The first pic is Funkin, the second a Michaels pumpkin. They both came out fine.

http://i208.photobucket.com/albums/bb269/_Severin_/pump1.jpg

http://i208.photobucket.com/albums/bb269/_Severin_/pump2.jpg

Also, on the Michael's pumpkins, there is a thick foam lump going horizontal around the middle of the pumpkin. I guess this is where it was joined. The Funkins don't seem to have this. I just wish they were cheaper.


----------



## aznraverkid (Oct 10, 2007)

You can CUT into these things? omg! I didn't know that until now! I was at Michaels a few days ago and I saw these pumpkins and thought, okay, they're just light weight pumpkins, very boring... I hadn't thought you could actually cut into them!!! I'm going to have to go there tomorrow to grab some!


----------



## Fester (Sep 17, 2006)

Between the two I much prefer the Funkins. I did 1 Micheals and 2 Funkins yesterday. After a little practice I was able to carve the last pumpkin in less than 15 minutes, about 30 including attaching the stencil and pattern transfer. I tried to use a saw, but after only getting as far as cutting the bottom hole out of the Michaels pumpkin I went and got the hot knife. 
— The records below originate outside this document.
-- ==== Sys2Proof/Machine/Clock.lean ====
section
/-! DEFINITION. The station's clock: one microsecond passes, and the expiry of each timer then due is queued (log 1, 2, 3). -/

namespace Sys2Proof.Machine

/-- A command if its event is due. -/
def whenDue (due : Bool) (c : Instr) : List Instr :=
  if due then [c] else []

/-- The addresses of peers: 1 to 31. -/
def peerAddresses : List Address :=
  (List.range 31).map (fun i => BitVec.ofNat 5 (i + 1))

/-- The timers of a station that takes events, which have reached their limits. -/
def dueTimers (s : State) : List Instr :=
  (List.finRange 16).flatMap (fun n => whenDue ((s.line n).due s.now) (.qualificationTimerExpiry n))
    ++ whenDue (s.lines.veto.due s.now) .vetoQualificationExpiry
    ++ (List.finRange 4).flatMap (fun k => whenDue (s.windowDue k) (.windowExpiry k))
    ++ whenDue s.postTimeDue .postTimeExpiry
    ++ whenDue s.holdLimitDue .holdLimitExpiry
    ++ peerAddresses.flatMap (fun a => whenDue ((s.peer a).silent s.now) (.silenceTimerExpiry a))
    ++ whenDue s.beaconDue .beaconTimerExpiry
    ++ whenDue s.rollCallDue .rollCallExpiry

/-- The expiries due: none of a held station's timers (R152), and the limit of group time, which counts while
RESET is low too (R87). -/
def dueExpiries (s : State) : List Instr :=
  (if s.running then dueTimers s else [])
    ++ whenDue (s.time.group == Time.limit && !s.time.stopped) .groupTimeLimit

/-- One microsecond passes. The expiries then due join the queue in a free order (log 3). Without supply there is
no clock. -/
def tick (s : State) : State :=
  if s.power.supply then
    let s1 := s.setTime s.time.tick
    let due := dueExpiries s1
    (s1.setPending (s1.pending ++ freeOrder s1.choice due)).setChoice (s1.choice + choicesFor due.length)
  else s

end Sys2Proof.Machine
end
I read on Zombie Pumpkins that some folks are using an electric drill with a wire brush to remove the horizontal band in the Michaels, but I think I am just going to put some tracing paper behind the design to cover the inside.

One thing I found was that the paint on the Funkins (looks to be latex) will peel back from the edge of the cut if the knife gets too hot. That and tight radius turns are a challenge.


----------